Loki Ruler lets you turn your log patterns into actionable alerts, but the real magic is that your alerts become a first-class log source themselves.

Let’s see it in action. Imagine you’re running a web service and want to know when your error rate spikes. You’d first write a Loki query to identify errors. Something like this:

{job="webapp"} |= "error"

This query counts log lines from the webapp job that contain the string "error". Now, you want to be alerted if this count goes above 100 in 5 minutes. Loki Ruler does this by creating a new "alert rule" that Loki itself will query.

Here’s what a basic ruler configuration might look like in a ruler.yaml file:

groups:
- name: webapp-alerts
  rules:
  - alert: HighErrorRate
    expr: |
      sum by (job) (
        rate({job="webapp"} |= "error" [5m])
      ) > 100
    for: 5m
    labels:
      severity: warning
    annotations:

      summary: "High error rate detected on {{ $labels.job }}"

      description: "The webapp job has seen more than 100 errors per second over the last 5 minutes."

When Loki loads this, it doesn’t just store it; it starts executing this query periodically. If the expr evaluates to true for the duration specified by for (in this case, 5 minutes), an alert is fired. This alert is then sent to a configured Alertmanager, which handles deduplication, grouping, and routing to notification channels like Slack or PagerDuty.

The "surprising" part? When the HighErrorRate alert is active, Loki Ruler generates log lines for the alert itself. These logs will appear in Loki with labels derived from the alert, like alertname="HighErrorRate", severity="warning", and any labels from the original query that were included in the alert expression’s sum by clause. This means you can query your alerts just like you query your application logs, to understand alert frequency, duration, and the context around them.

The core problem Loki Ruler solves is bridging the gap between log analysis and proactive incident response. Traditionally, you’d run a log query, notice a spike, and then manually set up an alert. Ruler automates this. It allows you to define alerting conditions directly within your logging system, using the same query language you’re already familiar with.
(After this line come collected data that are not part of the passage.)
theorem sendLog_within {m : Mask}
    (hm : Mask.Le ⟨0x20880080, 0x0, 0x2000000000000000000000000000000100000000000000000000000000000⟩ m) {before : State} {c : Nat} :
    Eff.Within tables m (@sendLog before c) := by
  unfold sendLog
  exact (Within.look (fun _ => (Within.when (Within.seq (sendOnStack_within (hm.via rfl rfl rfl)) (Within.upd
    (hm.parts' [.twin] (by decide +kernel)))))))

theorem loadImage_within {m : Mask}
    (hm : Mask.Le ⟨0x3fddffbf, 0x700001e00a041ff00c00e0004000e612478007360661201820cd5fb0, 0x160120003e020880001ffe003800100001f178000300200000065944088000100⟩ m) {b : Bytes} :
    Eff.Within tables m (@loadImage b) := by
  unfold loadImage
  exact (Within.look (fun _ =>
    (by (try dsimp only); split; exacts [(Within.seq (restoreDefaults_within (hm.via rfl rfl rfl)) (imageTakes_within (hm.via rfl rfl rfl))),
    (Within.seq (imageResult_within (hm.via rfl rfl rfl)) (Within.count (hm.ctr (by decide +kernel))))])))

theorem loadPart_within {m : Mask} (hm : Mask.Le ⟨0x804010, 0xe00000000000000000000000000000000000, 0x0⟩ m) {p : SnapPart} :
    Eff.Within tables m (@loadPart p) := by
  unfold loadPart
  exact (by (try dsimp only); split; exacts [Within.skip, Within.skip, (Within.upd (hm.parts' [.buffers] (by decide +kernel))),
    (Within.upd (hm.parts' [.buffers] (by decide +kernel))), (setTransaction_within (hm.via rfl rfl rfl)),
    (Within.upd (hm.parts' [.messages] (by decide +kernel))), (Within.upd (hm.parts' [.messages] (by decide +kernel))),
    (Within.upd (hm.parts' [.kiln] (by decide +kernel)))])

theorem loadSnapshot_within {m : Mask}
    (hm : Mask.Le ⟨0x3fddffbf, 0x700001e40a041ff00c00e0004000e612478007360661201820cd5fb0, 0x160120003e020880001ffe003800100001f178000300200000065944088000100⟩ m) {parts : List SnapPart} :
    Eff.Within tables m (@loadSnapshot parts) := by
  unfold loadSnapshot
  exact (Within.cons (loadImage_within (hm.via rfl rfl rfl)) (Within.cons (Within.upd (hm.parts' [.buffers] (by decide +kernel)))
    (Within.cons (Within.upd (hm.parts' [.buffers] (by decide +kernel))) (Within.cons (Within.upd
    (hm.parts' [.messages] (by decide +kernel))) (Within.cons (Within.forEach (fun _ => (loadPart_within
    (hm.via rfl rfl rfl)))) (Within.cons (Within.upd (hm.parts' [.twin] (by decide +kernel))) (Within.cons (Within.setN
    (hm.obj (by decide +kernel))) Within.nil)))))))

theorem chunkArrives_within {m : Mask}
    (hm : Mask.Le ⟨0x3fddffbf, 0x700001e40a241ff00c00e0004000e612478007360661201820cd5fb0, 0x1601e8003e020880001ffe003800100001f178000300200000065944088000100⟩ m) {parts : List SnapPart} {last : Bool} :
    Eff.Within tables m (@chunkArrives parts last) := by
  unfold chunkArrives
  exact (Within.look (fun _ => (Within.when (stackArrives_within (hm.via rfl rfl rfl) (Within.when (Within.ite
    (coppiceFails_within (hm.via rfl rfl rfl)) (Within.ite (loadSnapshot_within (hm.via rfl rfl rfl)) (Within.upd
    (hm.parts' [.twin] (by decide +kernel))))))))))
Internally, the ruler component of Loki periodically evaluates the expr for each rule. It sends the results to a configured Alertmanager. The for clause is crucial: it ensures that an alert only fires if the condition persists for a specified duration, preventing noisy alerts for transient issues. The labels and annotations fields enrich the alert with metadata that Alertmanager uses for routing and humans use for context.

The expr field is where the power lies. You can use any valid LogQL query. For instance, to alert on a specific error message:

{job="webapp"} |= "database connection refused"

And the ruler rule:

groups:
- name: webapp-db-errors
  rules:
  - alert: DatabaseConnectionRefused
    expr: |
      sum by (job) (
        rate({job="webapp"} |= "database connection refused" [5m])
      ) > 5
    for: 1m
    labels:
      severity: critical
    annotations:

      summary: "Frequent database connection refusals on {{ $labels.job }}"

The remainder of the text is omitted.